TwitterのDMにて、このような質問をいただきました。(一部編集しています)

「今までLINEやブログ等で話されていますが、どうして境界性人格障害を治そうと決意したのか、を改めてお伺いしたいです。
以前の私は、大きくショックな出来事が起きて『ガチで自分が変わらなきゃいけない』と自覚するまでは“治そう・治そう詐欺”なくらい決意しては簡単に揺らぎ、で生きてきました。そう言う人にガツンと響くような言葉を持ってるぱりこ(巴)さんなので、お話聞きたいです!」

実は今まで「境界性パーソナリティ障害を自覚した経緯」や「寛解のために何をやったのか」はわりと細かく書いているんですけど、
“本気で治そうと決意したきっかけ”についてはボヤかして書いているんですよ。

理由は色々ありますが、
◆微妙な距離の知人や友人に読まれたくない話である
◆性的な話、特に女性が気分を害しそうな話が含まれる
が代表的な理由かなと思います。

しかし、確かに色々な方からご相談を伺っていると、「今度こそ治すぞ!」と決意しては揺らぎを繰り返している人や、「調子良くなったと思ったのに、またぶり返した!」という人がめちゃくちゃ多いんですよね。
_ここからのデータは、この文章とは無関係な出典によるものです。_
-- ==== Sys2Proof/Laws/State.lean ====
section
/-!
SUPPORT. The laws of the updates of State: what each update leaves, field by field, and what is read of a wing and of a core
after one of them has changed.
-/

namespace Sys2Proof.Machine

variable (s : State) (x : WingState) (g : WingState → WingState) (c : Core) (h : Core → Core)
また、境界性パーソナリティ障害当事者の周囲の方から「どうして私の恋人/家族は病気を本気で治そうと思ってくれないんでしょうか。どうしたら治したいと思わせることができますか?」という質問もよく頂きます。

わたしの実体験を話すことで、そんな方々の心の曇りが少しでもうすくなればいいな、と思いこの話を書くことにしました。

この記事はどちらかといえば当事者の方向けの文章ですが、関係者・ご家族の方にもメッセージを書いています。執筆前にアンケートを取り、みなさんが知りたいと思うことや「こんな悩みを解決させたい」と思うことをできる限り盛り込みました。(協力者の方々、本当にありがとうございます)

公開時は1万6千字程度の記事でしたが、加筆に加筆を重ねて現在2万1千字越えの文章になりました。(2020.11.2現在)

ひとまずこれで加筆は終了しようと思いますが、もし今後加筆修正を行なった場合、購入者様は追加料金を払う必要なく更新分をお読みいただけます。
加筆更新後はお知らせをお送りしますので、「気づけなかった」ということもありません。ご安心くださいね。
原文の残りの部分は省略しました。